* _TASK GOAL_: Only some lines are wanted. Transcribe, exactly, the lines below from the line with "exec i (s.setReady b) = exec i s := by" up to and including the line with "its class. -/".

###

-- ==== Sys2Proof/Laws/Dispatcher.lean ====
section
/-! SUPPORT. The loops of the dispatcher: counting set bits, and finding the lowest. -/

namespace Sys2Proof.Machine

/-- Counting over a list of keys adds the number of those set, while 4 bits can hold it. -/
theorem popcountAmong (m : KeyMask) (ks : List Key) (c : BitVec 4) (h : c.toNat + ks.length < 16) :
    (ks.foldl (fun c i => if m.getLsbD i.val then c + 1#4 else c) c).toNat =
      c.toNat + (ks.filter fun i => m.getLsbD i.val).length := by
  induction ks generalizing c with
  | nil => simp
  | cons k ks ih =>
    simp only [List.length_cons] at h
    have hc : (c + 1#4).toNat = c.toNat + 1 := by
      rw [BitVec.toNat_add]; simp; omega
    rw [List.foldl_cons, List.filter_cons]
    by_cases hk : m.getLsbD k.val = true
    · rw [if_pos hk, if_pos hk, ih _ (by omega), hc, List.length_cons]
      omega
    · rw [if_neg hk, if_neg hk, ih _ (by omega)]

/-- The search for the lowest set bit finds the one set bit of the list. -/
theorem lowbitAmong_of_unique (m : KeyMask) (ks : List Key) (i : Key) (hi : i ∈ ks) (hm : m.getLsbD i.val = true)
    (hu : ∀ j ∈ ks, m.getLsbD j.val = true → j = i) : lowbitAmong m ks = BitVec.ofNat 4 i.val := by
  induction ks with
  | nil => cases hi
  | cons k ks ih =>
    unfold lowbitAmong
    by_cases hk : m.getLsbD k.val = true
    · rw [if_pos hk, hu k List.mem_cons_self hk]
    · have hik : i ∈ ks := by
        rcases List.mem_cons.mp hi with rfl | h
        · exact absurd hm hk
        · exact h
      rw [if_neg hk, ih hik fun j hj => hu j (List.mem_cons_of_mem _ hj)]

/-- Two KeyMasks with the same twelve bits are equal. -/
theorem keyMask_ext {m n : KeyMask} (h : ∀ i : Key, m.getLsbD i.val = n.getLsbD i.val) : m = n :=
  BitVec.eq_of_getLsbD_eq fun j hj => h ⟨j, hj⟩

end Sys2Proof.Machine
end

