/-- A pressed sample that completes in an ARMED gate is a fire: it disarms the gate and its record says so. -/
theorem ready_after_fire (h : exec i s = .next t) (hi : i.isPress = true) (hr : s.ready = true) :
    t.ready = false ∧ ∃ o, t.out = some o ∧ o.rdReq = true := by
  obtain ⟨-, ⟨rfl, -⟩ | ⟨rfl, -⟩ | ⟨-, hdisarmed, -⟩ | ⟨-, _, o, -, -, ho, rfl⟩⟩ := exec_next_cases h
  · cases hi
  · cases hi
  · rw [hr] at hdisarmed
    cases hdisarmed
  · exact ⟨rfl, o, rfl, fireRecord_rdReq ho⟩

theorem ready_after_press_of_disarmed (h : exec i s = .next t) (hi : i.isPress = true) (hr : s.ready = false) :
    t.ready = s.ready := by
  rw [exec_press_of_disarmed hi (exec_next_cases h).1 hr] at h
  exact (complete_eq_next h).1

/-- RESET and TICK.REL overwrite `READY` without reading it. -/
theorem exec_setReady_of_not_isPress (hi : i.isPress = false) (s : State) (b : Bool) :
    exec i (s.setReady b) = exec i s := by
  obtain rfl | rfl := eq_reset_or_eq_tickRel_of_not_isPress hi <;> rfl

/-- A step with no transaction issued keeps `READY` (10_state.md R21). -/
theorem ready_after_wait (hp : s.pending = []) (h : step s = .next t) : t.ready = s.ready := by
  obtain ⟨-, ⟨-, rfl⟩ | ⟨w, rest, hcons, -⟩⟩ := step_next_cases h
  · rfl
  · rw [hp] at hcons
    cases hcons

/-- Settles O26: one lemma for each writer and for each transaction that leaves `READY` alone. -/
theorem readyHasExactlyThreeWriters : Obligations.ReadyHasExactlyThreeWriters := by
  refine ⟨fun i s t h => ⟨?_, ?_, ready_after_fire h, ready_after_press_of_disarmed h⟩,
    fun i s b hi => exec_setReady_of_not_isPress hi s b, fun s t => ready_after_wait⟩
  · rintro rfl
    exact ready_after_tickRel h
  · rintro rfl
    exact ready_after_reset h

/-- Settles O29: each way an instruction can complete depends on `READY` and `FAULT` only, so the other state completes
in the same way. -/
theorem noHiddenState : Obligations.NoHiddenState := by
  intro i s s' t hr hf h
  obtain ⟨hnone, hcases⟩ := exec_next_cases h
  have hf' : s'.fault = .none := hf ▸ hnone
  obtain ⟨rfl, rfl⟩ | ⟨rfl, rfl⟩ | ⟨hi, hdisarmed, rfl⟩ | ⟨harmed, a, o, -, ha, ho, rfl⟩ := hcases
  · simp [exec_reset_of_unfaulted hf', complete_eq_fields, hf]
  · simp [exec_tickRel_of_unfaulted hf', complete_eq_fields, hf]
  · simp [exec_press_of_disarmed hi hf' (hr ▸ hdisarmed), complete_eq_fields, hr, hf]
  · simp [exec_press_of_armed ha ho hf' (hr ▸ harmed), complete_eq_fields, hf]

/-- Every transaction class may come first after power-on (70_reset_and_hazards.md R241): the gate is DISARMED, so
that even the reserved response completes. -/
theorem exec_reset_state_completes (i : Instr) : ∃ t, exec i State.reset = .next t := by
  cases hi : i.isPress with
  | true => exact ⟨_, exec_press_of_disarmed hi State.reset_fault State.reset_ready⟩
  | false =>
    obtain rfl | rfl := eq_reset_or_eq_tickRel_of_not_isPress hi
    · exact ⟨_, exec_reset_of_unfaulted State.reset_fault⟩
    · exact ⟨_, exec_tickRel_of_unfaulted State.reset_fault⟩

/-- Settles O32: RESET leaves what power-on gives, and the first transaction completes whatever its class. -/
theorem resetValues : Obligations.ResetValues := by
  refine ⟨State.reset_ready, State.reset_fault, fun s t h => ⟨ready_after_reset h, ?_⟩, exec_reset_state_completes⟩
  exact (exec_next_keeps h).1.trans (exec_next_cases h).1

###

* _WRITTEN SOLUTION_:
    exec i (s.setReady b) = exec i s := by
  obtain rfl | rfl := eq_reset_or_eq_tickRel_of_not_isPress hi <;> rfl

/-- A step with no transaction issued keeps `READY` (10_state.md R21). -/
theorem ready_after_wait (hp : s.pending = []) (h : step s = .next t) : t.ready = s.ready := by
  obtain ⟨-, ⟨-, rfl⟩ | ⟨w, rest, hcons, -⟩⟩ := step_next_cases h
  · rfl
  · rw [hp] at hcons
    cases hcons

/-- Settles O26: one lemma for each writer and for each transaction that leaves `READY` alone. -/
theorem readyHasExactlyThreeWriters : Obligations.ReadyHasExactlyThreeWriters := by
  refine ⟨fun i s t h => ⟨?_, ?_, ready_after_fire h, ready_after_press_of_disarmed h⟩,
    fun i s b hi => exec_setReady_of_not_isPress hi s b, fun s t => ready_after_wait⟩
  · rintro rfl
    exact ready_after_tickRel h
  · rintro rfl
    exact ready_after_reset h

/-- Settles O29: each way an instruction can complete depends on `READY` and `FAULT` only, so the other state completes
in the same way. -/
theorem noHiddenState : Obligations.NoHiddenState := by
  intro i s s' t hr hf h
  obtain ⟨hnone, hcases⟩ := exec_next_cases h
  have hf' : s'.fault = .none := hf ▸ hnone
  obtain ⟨rfl, rfl⟩ | ⟨rfl, rfl⟩ | ⟨hi, hdisarmed, rfl⟩ | ⟨harmed, a, o, -, ha, ho, rfl⟩ := hcases
  · simp [exec_reset_of_unfaulted hf', complete_eq_fields, hf]
  · simp [exec_tickRel_of_unfaulted hf', complete_eq_fields, hf]
  · simp [exec_press_of_disarmed hi hf' (hr ▸ hdisarmed), complete_eq_fields, hr, hf]
  · simp [exec_press_of_armed ha ho hf' (hr ▸ harmed), complete_eq_fields, hf]

/-- Every transaction class may come first after power-on (70_reset_and_hazards.md R241): the gate is DISARMED, so
that even the reserved response completes. -/
theorem exec_reset_state_completes (i : Instr) : ∃ t, exec i State.reset = .next t := by
  cases hi : i.isPress with
  | true => exact ⟨_, exec_press_of_disarmed hi State.reset_fault State.reset_ready⟩
  | false =>
    obtain rfl | rfl := eq_reset_or_eq_tickRel_of_not_isPress hi
    · exact ⟨_, exec_reset_of_unfaulted State.reset_fault⟩
    · exact ⟨_, exec_tickRel_of_unfaulted State.reset_fault⟩

/-- Settles O32: RESET leaves what power-on gives, and the first transaction completes whatever its class. -/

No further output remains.